No managers, no meetings: Why working from home is so much more productive

behaviour
Summary
Jason Fried highlights that most people are more productive outside the office, often before or after hours. Work proceeds in cycles, much like sleep; interruptions disrupt these cycles, forcing a restart. There are controllable interruptions, like taking a coffee break, and uncontrollable ones, such as a manager's visit, which can derail creative flow. The main culprits for unproductive office environments are managers and meetings, which often create destructive interruptions. After working from home for three years, I found that I consistently accomplished more than in the office, despite initially having minimal resources. Fried’s insights finally clarified this productivity disparity.

Jason Fried at a TEDx event, 17minute video

The key concepts:

Ask people where they go to “get work done”, where they are at their most productive: They almost never say ‘the office’. Or if they do, it’s before or after hours.

Work is like sleep, it proceeds in cycles. You have to go through the light-sleep / light-work cycles to get to the meaty stuff. Every time you get woken up / interrupted, you start from scratch.

There are two types of interruptions: The ones you control (getting a coffee) and the ones you don’t (manager walks to your desk). The first type fits naturally with your work cycles, e.g. you look up from some absorbing work, it’s 3pm, you haven’t had lunch yet. The second type is out of your control, like a rock thrown at your window whilst you sleep. It’s destroys creative work.

The two main reasons work doesn’t get done “in the office” are: Managers, and Meetings. Managers are the source of most of the destructive interruptions.
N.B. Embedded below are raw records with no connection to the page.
-- ==== Sys2Proof/Laws/State.lean ====
section
/-! SUPPORT. What each update of the state leaves alone: one lemma for each field and update. -/

namespace Sys2Proof.Machine

open Sys2Proof

set_option Elab.async false

namespace State

@[simp] theorem setHart_turn (s : State) (h : HartId) (x : Hart) : (s.setHart h x).turn = s.turn := rfl
@[simp] theorem setHart_agenda (s : State) (h : HartId) (x : Hart) : (s.setHart h x).agenda = s.agenda := rfl
@[simp] theorem setHart_cur (s : State) (h : HartId) (x : Hart) : (s.setHart h x).cur = s.cur := rfl
@[simp] theorem setHart_clearing (s : State) (h : HartId) (x : Hart) : (s.setHart h x).clearing = s.clearing := rfl
@[simp] theorem setHart_freeCount (s : State) (h : HartId) (x : Hart) : (s.setHart h x).freeCount = s.freeCount := rfl
@[simp] theorem setHart_upsets (s : State) (h : HartId) (x : Hart) : (s.setHart h x).upsets = s.upsets := rfl
@[simp] theorem setHart_node (s : State) (h : HartId) (x : Hart) : (s.setHart h x).node = s.node := rfl
@[simp] theorem setHart_present (s : State) (h : HartId) (x : Hart) : (s.setHart h x).present = s.present := rfl
@[simp] theorem setHart_cores (s : State) (h : HartId) (x : Hart) : (s.setHart h x).cores = s.cores := rfl
@[simp] theorem setHart_clusters (s : State) (h : HartId) (x : Hart) : (s.setHart h x).clusters = s.clusters := rfl
@[simp] theorem setHart_dies (s : State) (h : HartId) (x : Hart) : (s.setHart h x).dies = s.dies := rfl
@[simp] theorem setHart_partitions (s : State) (h : HartId) (x : Hart) : (s.setHart h x).partitions = s.partitions := rfl
@[simp] theorem setHart_clearings (s : State) (h : HartId) (x : Hart) : (s.setHart h x).clearings = s.clearings := rfl
@[simp] theorem setHart_mem (s : State) (h : HartId) (x : Hart) : (s.setHart h x).mem = s.mem := rfl
@[simp] theorem setHart_detour (s : State) (h : HartId) (x : Hart) : (s.setHart h x).detour = s.detour := rfl
@[simp] theorem setHart_banks (s : State) (h : HartId) (x : Hart) : (s.setHart h x).banks = s.banks := rfl
@[simp] theorem setHart_gangs (s : State) (h : HartId) (x : Hart) : (s.setHart h x).gangs = s.gangs := rfl
@[simp] theorem setHart_uses (s : State) (h : HartId) (x : Hart) : (s.setHart h x).uses = s.uses := rfl
@[simp] theorem setHart_saves (s : State) (h : HartId) (x : Hart) : (s.setHart h x).saves = s.saves := rfl
@[simp] theorem setHart_nextId (s : State) (h : HartId) (x : Hart) : (s.setHart h x).nextId = s.nextId := rfl
@[simp] theorem setHart_keySlots (s : State) (h : HartId) (x : Hart) : (s.setHart h x).keySlots = s.keySlots := rfl
@[simp] theorem setHart_boot (s : State) (h : HartId) (x : Hart) : (s.setHart h x).boot = s.boot := rfl
@[simp] theorem setHart_mr (s : State) (h : HartId) (x : Hart) : (s.setHart h x).mr = s.mr := rfl
@[simp] theorem setHart_svnMin (s : State) (h : HartId) (x : Hart) : (s.setHart h x).svnMin = s.svnMin := rfl
@[simp] theorem setHart_images (s : State) (h : HartId) (x : Hart) : (s.setHart h x).images = s.images := rfl
@[simp] theorem setHart_slotA (s : State) (h : HartId) (x : Hart) : (s.setHart h x).slotA = s.slotA := rfl
@[simp] theorem setHart_slotB (s : State) (h : HartId) (x : Hart) : (s.setHart h x).slotB = s.slotB := rfl
@[simp] theorem setHart_committedB (s : State) (h : HartId) (x : Hart) : (s.setHart h x).committedB = s.committedB := rfl
@[simp] theorem setHart_update (s : State) (h : HartId) (x : Hart) : (s.setHart h x).update = s.update := rfl
@[simp] theorem setHart_clockStep (s : State) (h : HartId) (x : Hart) : (s.setHart h x).clockStep = s.clockStep := rfl
@[simp] theorem setHart_spdm (s : State) (h : HartId) (x : Hart) : (s.setHart h x).spdm = s.spdm := rfl
@[simp] theorem setHart_signatures (s : State) (h : HartId) (x : Hart) : (s.setHart h x).signatures = s.signatures := rfl
@[simp] theorem setHart_clock (s : State) (h : HartId) (x : Hart) : (s.setHart h x).clock = s.clock := rfl
@[simp] theorem setHart_answers (s : State) (h : HartId) (x : Hart) : (s.setHart h x).answers = s.answers := rfl
@[simp] theorem setHart_sent (s : State) (h : HartId) (x : Hart) : (s.setHart h x).sent = s.sent := rfl
@[simp] theorem setHart_waiting (s : State) (h : HartId) (x : Hart) : (s.setHart h x).waiting = s.waiting := rfl
@[simp] theorem setHart_bankUse (s : State) (h : HartId) (x : Hart) : (s.setHart h x).bankUse = s.bankUse := rfl
@[simp] theorem setHart_keyCount (s : State) (h : HartId) (x : Hart) : (s.setHart h x).keyCount = s.keyCount := rfl
@[simp] theorem setHart_frameKeys (s : State) (h : HartId) (x : Hart) : (s.setHart h x).frameKeys = s.frameKeys := rfl
@[simp] theorem setHart_lineKeys (s : State) (h : HartId) (x : Hart) : (s.setHart h x).lineKeys = s.lineKeys := rfl
@[simp] theorem setHart_remote (s : State) (h : HartId) (x : Hart) : (s.setHart h x).remote = s.remote := rfl
@[simp] theorem setHart_handover (s : State) (h : HartId) (x : Hart) : (s.setHart h x).handover = s.handover := rfl
@[simp] theorem setHart_messages (s : State) (h : HartId) (x : Hart) : (s.setHart h x).messages = s.messages := rfl
@[simp] theorem setHart_power (s : State) (h : HartId) (x : Hart) : (s.setHart h x).power = s.power := rfl
@[simp] theorem setHart_coolant (s : State) (h : HartId) (x : Hart) : (s.setHart h x).coolant = s.coolant := rfl
@[simp] theorem setHart_interrupts (s : State) (h : HartId) (x : Hart) : (s.setHart h x).interrupts = s.interrupts := rfl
Meetings are nearly always a complete waste of time.


I have been working from home for three years now, and it has always puzzled me why I got so much more done.

In my office I had a powerful computer, dual screens, an Aeron chair, a system admin team, an HR team, and great colleagues to bounce ideas off.

At home, at first, I had a $20 chair from the charity store, my laptop propped on two phone books, and a very curious toddler. Yet I easily did a weeks worth of office work every two days.

Jason Fried, in the video above, finally provides some answers.